How to Start a Mutual Fund Investment

Regular investing helps you build wealth.
i Jupiterimages/ Images

Diversification is important when it comes to investing, and buying a mutual fund is one of the best was to get the diversification you need. Mutual funds work by pooling the investments of many different individuals and organizations and using those funds to purchase a widely diversified basket of stocks, bonds and other types of investments. Once you have your mutual fund portfolio in place, you can add to it on a regular basis until you build the nest egg you need.

Step 1

Contact several low cost mutual fund companies and ask for a prospectus for their index funds. Index funds are a good way to get started since those funds are designed to replicate the performance of an underlying index, such as the Standard & Poors 500 index. You can also buy an exchange traded fund (ETF) as a substitute for an index mutual fund. ETFs have low expenses and are easy to buy through an online brokerage account.

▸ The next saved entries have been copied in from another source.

/-! ## Whole exchanges -/

/-- The macro SEND (R77, R129) with a valid address, a valid function code and at most 252 payload bytes transmits
exactly the frame of its arguments, whatever the builder held before (41_request.md section 2, 43_session.md section 1). -/
def Obligations.SendTransmitsItsArguments : Prop :=
  ∀ (s : State) (a f : Byte) (p : List Byte),
    s.fault = false → s.busy = false → s.xport = true → a.toNat ≤ 247 → 1 ≤ f.toNat → f.toNat ≤ 127 → p.length ≤ 252 →
      ∃ t, runCommands (macroSend a f p) s = .next t ∧ t.busy = true ∧ t.pending = some (s.vsize.toNat + 4)
        ∧ t.tx = buildFrame a f p ∧ t.txLog = s.txLog ++ [⟨buildFrame a f p, s.vsize.toNat + 4⟩]
        ∧ t.fault = false ∧ t.crc = s.crc ∧ t.vsize = s.vsize

/-- A whole exchange: SES_TRANSACT answered with a rightly checksummed frame of the same address and function and any
value of the expected size ends OK, and the call returns exactly that value. -/
def Obligations.EchoedExchangeReturnsTheValue : Prop :=
  ∀ (s : State) (value : List Byte),
    s.fault = false → s.busy = false → s.xport = true → s.addrSet = true → s.funcSet = true → s.paySet = true →
    value.length = s.vsize.toNat →
      ∃ t, exec .sesTransact s = .next t
        ∧ (takeAnswer (.deliver (buildFrame s.reqAddr s.reqFunc value)) t).callReturn
            = some (.response s.reqAddr s.reqFunc value)
        ∧ (takeAnswer (.deliver (buildFrame s.reqAddr s.reqFunc value)) t).rspState = .valid
        ∧ (takeAnswer (.deliver (buildFrame s.reqAddr s.reqFunc value)) t).pending = none
        ∧ (takeAnswer .noResponse t).callReturn = some .noResponse

/-- A mismatch is not corruption: a rightly checksummed answer of the expected size whose address is another finishes
MISMATCH_ADDRESS, naming the expected one; with the address right and the function another (an exception response, whose
function code has bit 7 set, among them) MISMATCH_FUNCTION. Where TX is shorter than two bytes, which no run reaches while
a request is pending (State.FrameInv, State.ExchangeInv), the byte compared is the model's own 0x00 (log entry 5). -/
def Obligations.MismatchIsNotCorruption : Prop :=
  ∀ (s : State) (a f : Byte) (value : List Byte),
    s.fault = false → s.pending = some (s.vsize.toNat + 4) → value.length = s.vsize.toNat →
      (a ≠ byteAt s.tx 0 → takeAnswer (.deliver (buildFrame a f value)) s =
        { s with pending := none, busy := false, rx := buildFrame a f value, rspState := .none,
                 result := .mismatchAddress, detail := byteAt s.tx 0 })
      ∧ (a = byteAt s.tx 0 → f ≠ byteAt s.tx 1 → takeAnswer (.deliver (buildFrame a f value)) s =
        { s with pending := none, busy := false, rx := buildFrame a f value, rspState := .none,
                 result := .mismatchFunction, detail := byteAt s.tx 1 })

/-- The two ways to a validated response agree: the answer taken from the transport after SES_TRANSACT, and the same
bytes fed by the host after REQ_BUILD with RSP_CLEAR, RSP_BYTE, RSP_PARSE and RSP_VALIDATE, leave the block in the same
state, whatever the bytes are. -/
def Obligations.HostFedEqualsTransportFed : Prop :=
  ∀ (s : State) (bytes : List Byte),
    s.fault = false → s.busy = false → s.xport = true → s.addrSet = true → s.funcSet = true → s.paySet = true →
    bytes.length = s.vsize.toNat + 4 →
      ∃ t u, exec .sesTransact s = .next t
        ∧ runCommands (.reqBuild :: macroRspBytes bytes ++ [.rspParse, .rspValidate]) s = .next u
        ∧ takeAnswer (.deliver bytes) t =
            { u with pending := none, txLog := s.txLog ++ [⟨u.tx, bytes.length⟩] }

/-- What the source's call returns, read through the read port after an exchange has ended (43_session.md section 1):
RSP_ADDR, RSP_FUNC and the VAL window for a valid response, and DETAIL as the expected value for a mismatch. That nothing
is returned while the block is busy or faulted is the model's reading (DEDUCED, log entry 11) of 43_session.md R168: "An
exchange has not ended while BUSY = 1, nor when FAULT = 1". -/
def Obligations.CallReturnIsReadFromThePort : Prop :=
  ∀ s : State,
    (s.busy = true ∨ s.fault = true → s.callReturn = none)
    ∧ (s.busy = false → s.fault = false →
      (readPort s 0x001#12 = 0x01#8 → s.callReturn = some (.response (readPort s 0x011#12) (readPort s 0x012#12)
          ((List.range (readPort s 0x00C#12).toNat).map fun i => readPort s (BitVec.ofNat 12 (0x400 + i)))))
      ∧ (readPort s 0x001#12 = 0x02#8 → s.callReturn = some .noResponse)
      ∧ (readPort s 0x001#12 = 0x04#8 → s.callReturn = some .invalidState)
      ∧ (readPort s 0x001#12 = 0x05#8 → s.callReturn = some .malformedResponse)
      ∧ (readPort s 0x001#12 = 0x06#8 → s.callReturn = some .dataCorrupted)
      ∧ (readPort s 0x001#12 = 0x07#8 ∨ readPort s 0x001#12 = 0x08#8 →
          s.callReturn = some (.mismatchData (readPort s 0x002#12))))

/-- A run that has ended (70_reset_and_hazards.md section 5) stays as it is until the transport answers or the platform
resets: no other step changes an element of the block or what a read shows, and the run has still ended. What the host
has left to do stands in a list of the model's own (log entry 1). -/
def Obligations.EndedRunStaysEnded : Prop :=
  ∀ s t : State, s.ended → (∀ a, s.turns.head? ≠ some (.answer a)) → ¬ s.resetsNext → step s = .next t →
    t = { s with host := t.host, turns := t.turns } ∧ t.ended ∧ ∀ a, readPort t a = readPort s a
end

The fact that index funds tend to perform better than managed mutual funds is important as well. A study published in "Money Magazine" found that in most years, the majority of managed mutual funds fail to beat their respective indexes.

Step 2

Complete the application for the mutual fund. You will need to provide your name, address and Social Security number to allow the mutual fund company to report your earnings to the IRS.

Step 3

Set up an automatic monthly investment from your bank account to the mutual fund. This approach is known as dollar cost averaging, and it allows you to buy more shares of the mutual fund when the fund is down and fewer when it reaches all time highs.

Step 4

Branch out into other types of funds as you accumulate more money. In addition to index funds and index ETFs, you can buy growth funds, value funds, sector funds and international funds. Growth funds focus on companies in their rapid growth phase, when both earnings and revenue are growing rapidly. Value funds invest in more mature companies with stable, predictable earnings. Sector funds focus on a particular part of the market, like oil, utilities or retail. International funds invest in companies whose primary source of revenue is outside the United States.

Step 5

Keep copies of all your purchase confirmations with your tax records. You will need this documentation to compute your capital gains when you sell your shares.